Question

How do you find the derivative of y = \[{{e}^{ex}}\ln (x)\]?

Answer 1

Hint: To solve the above given question we will be using the multiplication rule as we can see that y consists of two consecutive functions i.e. f(x) = g(x) h(x) and to solve this type of functions we can use the multiplication property of derivatives.

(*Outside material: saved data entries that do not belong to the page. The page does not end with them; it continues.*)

/-- The decoder stands alike in two states. `DEC_OUT` counts only once the operation has ended (R27). -/
structure DecoderAgrees (s₁ s₂ : State) : Prop where
  decPhase : s₁.decPhase = s₂.decPhase
  rxf : s₁.rxf = s₂.rxf
  rxlen : s₁.rxlen = s₂.rxlen
  res : s₁.res = s₂.res
  decOut : s₁.decPhase ≠ .await → s₁.decOut = s₂.decOut

/-- Two runs both reach a next state, and `R` relates the two. -/
def BothNext (R : State → State → Prop) (o₁ o₂ : StepResult) : Prop :=
  ∃ t₁ t₂, o₁ = .next t₁ ∧ o₂ = .next t₂ ∧ R t₁ t₂

theorem bothNext_of_rel {R : State → State → Prop} (h : R s₁ s₂) : BothNext R (.next s₁) (.next s₂) :=
  ⟨s₁, s₂, rfl, rfl, h⟩

/-! ### Waiting, with and without an answer at hand -/

theorem awaitWrite_of_nil {s : State} (h : s.writeAnswers = []) : awaitWrite s = .next s := by
  simp [awaitWrite, h]

theorem awaitWrite_of_cons {s : State} {a : WriteAnswer} {rest : List WriteAnswer}
    (h : s.writeAnswers = a :: rest) : awaitWrite s = finishWrite a { s with writeAnswers := rest } := by
  simp [awaitWrite, h]

theorem awaitRead_of_nil {s : State} (h : s.readAnswers = []) : awaitRead s = .next s := by
  simp [awaitRead, h]

theorem awaitRead_of_cons {s : State} {a : ReadAnswer} {rest : List ReadAnswer}
    (h : s.readAnswers = a :: rest) : awaitRead s = .next (finishRead a { s with readAnswers := rest }) := by
  simp [awaitRead, h]

/-! ### ENCODE -/

/-- Where `TXF` holds the same frame, one answer ends both writes alike. -/
theorem finishWrite_encoderAgrees {f : Bytes} (a : WriteAnswer) (hf : s₁.txf = some f)
    (h : EncoderAgrees s₁ s₂) : BothNext EncoderAgrees (finishWrite a s₁) (finishWrite a s₂) := by
  rw [finishWrite_of_txf hf, finishWrite_of_txf (h.txf ▸ hf)]
  apply bothNext_of_rel
  cases a with
  | ok => exact ⟨rfl, h.cmd, h.txf, fun _ => rfl⟩
  | err e n => exact ⟨rfl, h.cmd, h.txf, fun _ => rfl⟩

theorem awaitWrite_encoderAgrees {f : Bytes} (hf : s₁.txf = some f)
    (hw : s₁.writeAnswers = s₂.writeAnswers) (h : EncoderAgrees s₁ s₂) :
    BothNext EncoderAgrees (awaitWrite s₁) (awaitWrite s₂) := by
  cases hw₁ : s₁.writeAnswers with
  | nil =>
    rw [awaitWrite_of_nil hw₁, awaitWrite_of_nil (hw ▸ hw₁)]
    exact bothNext_of_rel h
  | cons a rest =>
    rw [awaitWrite_of_cons hw₁, awaitWrite_of_cons (hw ▸ hw₁)]
    exact finishWrite_encoderAgrees a hf ⟨h.encPhase, h.cmd, h.txf, h.encOut⟩

/-- The issue writes `CMD` and clears `TXF`, and the write begins with `TXF` the frame of the operands alone, so
the encoder's earlier registers are gone before anything is read from them. -/
theorem encodeOp_encoderAgrees (c : Command) (h₁ : Ready s₁) (h₂ : Ready s₂) (hcfg : s₁.config = s₂.config)
    (hw : s₁.writeAnswers = s₂.writeAnswers) :
    BothNext EncoderAgrees (encodeOp c s₁) (encodeOp c s₂) := by
  rw [encodeOp, encodeOp, whenReady_of_ready h₁, whenReady_of_ready h₂, ← hcfg]
  cases checkCommand s₁.config c with
  | some e => exact bothNext_of_rel ⟨rfl, rfl, rfl, fun _ => rfl⟩
  | none => exact awaitWrite_encoderAgrees (startWrite_txf _ _) hw ⟨rfl, rfl, rfl, nofun⟩

/-! ### DECODE -/

/-- One answer ends both reads alike: what the bytes mean depends on them and the configuration only. -/
theorem finishRead_decoderAgrees (a : ReadAnswer) (hcfg : s₁.config = s₂.config) (h : DecoderAgrees s₁ s₂) :
    DecoderAgrees (finishRead a s₁) (finishRead a s₂) := by
  cases a with
  | err e => exact ⟨rfl, h.rxf, h.rxlen, h.res, fun _ => rfl⟩
  | bytes b =>
    rw [finishRead, finishRead, ← hcfg]
    cases replyOutcome s₁.config b with
    | ok r => exact ⟨rfl, rfl, rfl, rfl, fun _ => rfl⟩
    | error e => exact ⟨rfl, rfl, rfl, h.res, fun _ => rfl⟩

theorem awaitRead_decoderAgrees (hcfg : s₁.config = s₂.config) (hr : s₁.readAnswers = s₂.readAnswers)
    (h : DecoderAgrees s₁ s₂) : BothNext DecoderAgrees (awaitRead s₁) (awaitRead s₂) := by
  cases hr₁ : s₁.readAnswers with
  | nil =>
    rw [awaitRead_of_nil hr₁, awaitRead_of_nil (hr ▸ hr₁)]
    exact bothNext_of_rel h
  | cons a rest =>
    rw [awaitRead_of_cons hr₁, awaitRead_of_cons (hr ▸ hr₁)]
    exact bothNext_of_rel
      (finishRead_decoderAgrees a hcfg ⟨h.decPhase, h.rxf, h.rxlen, h.res, h.decOut⟩)

/-- A read begins with every buffer of the decoder cleared (R34), whatever stood in it. -/
theorem startRead_decoderAgrees (s₁ s₂ : State) : DecoderAgrees (startRead s₁) (startRead s₂) :=
  ⟨rfl, rfl, rfl, rfl, fun h => absurd rfl h⟩

theorem decodeOp_decoderAgrees (d : Option ReadAnswer) (h₁ : Ready s₁) (h₂ : Ready s₂)
    (hcfg : s₁.config = s₂.config) (hr : s₁.readAnswers = s₂.readAnswers) :
    BothNext DecoderAgrees (decodeOp d s₁) (decodeOp d s₂) := by
  rw [decodeOp, decodeOp, whenReady_of_ready h₁, whenReady_of_ready h₂]
  cases d with
  | some a => exact bothNext_of_rel (finishRead_decoderAgrees a hcfg (startRead_decoderAgrees s₁ s₂))
  | none => exact awaitRead_decoderAgrees hcfg hr (startRead_decoderAgrees s₁ s₂)

end Sys2Proof.Machine

open Sys2Proof Sys2Proof.Machine

/-- Settles O43: every row is `encodeOp` or `decodeOp`, and each of the two brings the unit it runs to agreement
from any two ready states. -/
theorem outcomeDependsOnlyOnOperandsConfigAndAnswers :
    Obligations.OutcomeDependsOnlyOnOperandsConfigAndAnswers := by
  intro i s₁ s₂ h₁ h₂ hcfg hw hr
  rw [exec_eq_shared, exec_eq_shared]
  cases hc : commandOf i with
  | some c =>
    obtain ⟨t₁, t₂, e₁, e₂, h⟩ := encodeOp_encoderAgrees c h₁ h₂ hcfg hw
    exact ⟨t₁, t₂, e₁, e₂, fun _ => ⟨h.encPhase, h.cmd, h.txf, h.encOut⟩, nofun⟩
  | none =>
    obtain ⟨t₁, t₂, e₁, e₂, h⟩ := decodeOp_decoderAgrees _ h₁ h₂ hcfg hr
    exact ⟨t₁, t₂, e₁, e₂, fun hn => absurd rfl hn, fun _ => ⟨h.decPhase, h.rxf, h.rxlen, h.res, h.decOut⟩⟩

end

section
/-! PROOF. Channel accesses (spec/10_state.md R45, R46): the start of a write or of a read is the only place that
makes an access; what ends one, and every input that is no issue, makes none. At most
one frame of 9 bytes reaches the wire in a step. -/

namespace Sys2Proof.Machine

variable {s t : State} {f : Bytes}

/-! ### The operand checks are exactly `LegalCommand` -/

/-- One guard of `checkCommand`. -/
theorem guard_eq_none_iff {b : Bool} {e : OpError} {r : Option OpError} :
    (if !b then some e else r) = none ↔ b = true ∧ r = none := by
  cases b <;> simp

theorem enumerated_iff (cfg : Config) (i : Int) :
    enumerated cfg i = true ↔ (cfg.strictInstruction = true → i ∈
      [1, 2, 3, 4, 5, 6, 7, 8, 9, 10, 11, 12, 13, 14, 15, 30, 31, 32, 128, 129, 131]) := by
  have hl : legalInstr.map Int.ofNat =
      [1, 2, 3, 4, 5, 6, 7, 8, 9, 10, 11, 12, 13, 14, 15, 30, 31, 32, 128, 129, 131] := rfl
  rw [enumerated, hl, Bool.or_eq_true, List.contains_iff_mem]
  cases cfg.strictInstruction <;> simp

theorem checkCommand_eq_none_iff (cfg : Config) (c : Command) :
    checkCommand cfg c = none ↔ LegalCommand cfg c := by
  simp only [checkCommand, guard_eq_none_iff, inU8_iff, inI32_iff, enumerated_iff, LegalCommand]
  tauto

/-! ### What reaches the wire -/

/-- The wire of `s` has gained at most the 9 bytes of one frame in `t`. -/
def WireGrows (s t : State) : Prop := ∃ b, t.txStream = s.txStream ++ b ∧ b.length ≤ 9

theorem wireGrows_of_eq (h : t.txStream = s.txStream) : WireGrows s t := ⟨[], by simp [h], by simp⟩

theorem wireGrows_of_take {n : Nat} (hf : f.length = 9) (h : t.txStream = s.txStream ++ f.take n) :
    WireGrows s t := ⟨f.take n, h, hf ▸ List.length_take_le' n f⟩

Complete step by step solution:
Let us say y = f(x)
Now with the use of multiplication rule, in which it is, clearly stated that,
If f(x) = g(x) h(x)
Then f’(x) = g’(x) h(x) + g(x) h’(x)…….. (1)
Where
⇒ f’(x) = \[\dfrac{df}{dx}\] ( this defines the derivative of f(x))
⇒g’(x) = \[\dfrac{dg}{dx}\] (this defines the derivative of g(x))
⇒h’(x) = \[\dfrac{dh}{dx}\] (this defines the derivative of h(x))
So in the question that is stated above, the values that are required to solve the question are stated as under:
⇒f(x) = \[{{e}^{ex}}\ln (x)\]
⇒g(x) = \[{{e}^{ex}}\]
⇒h(x) = ln(x)
Now, to calculate the derivative of the functions we will have to know the derivative of some values: So, those values for which derivatives are required are stated as below:
Differentiation of \[{{e}^{ax}}=\text{ }a{{e}^{ax}}\]
Differentiation of ln(x) = \[\dfrac{1}{x}\]
By using all the above stated property and then applying it in those functions for which we need differentiated value and then substituting it in equation (1) we can get:
⇒f’(x) = \[e{{e}^{ex}}\ln (x)\]+ \[\dfrac{e{{e}^{ex}}}{x}\]
So, after substituting the derivatives of function in equation (1) we can clearly say that the derivative of
y = \[{{e}^{ex}}\ln (x)\] is \[e{{e}^{ex}}\ln (x)\]+ \[\dfrac{e{{e}^{ex}}}{x}\]

Note:
The point where mistakes are generally made is to how the multiplication rule should be applied. We can apply the multiplication rule in the format F(x) = g(x)h(x)c(x) which will give this required derivative of the function as F’(x) = g’(x)h(x)c(x) + g(x)h’(x)c(x) + g(x)h(x)c’(x)
In the above mentioned method there were three functions, which needed to be solved so, we first differentiate the 1st function and then leave the 2nd and 3rd function as it is and then we differentiate the 2nd function and leave the 1st and 3rd function as it is and then for the last part we differentiate the 3rd function and leave the 1st and 2nd function as it is. In the multiplication rule for each part we will differentiate only 1 function in ascending order and leave the remaining functions as it is. We will not differentiate those functions which we have already differentiated before.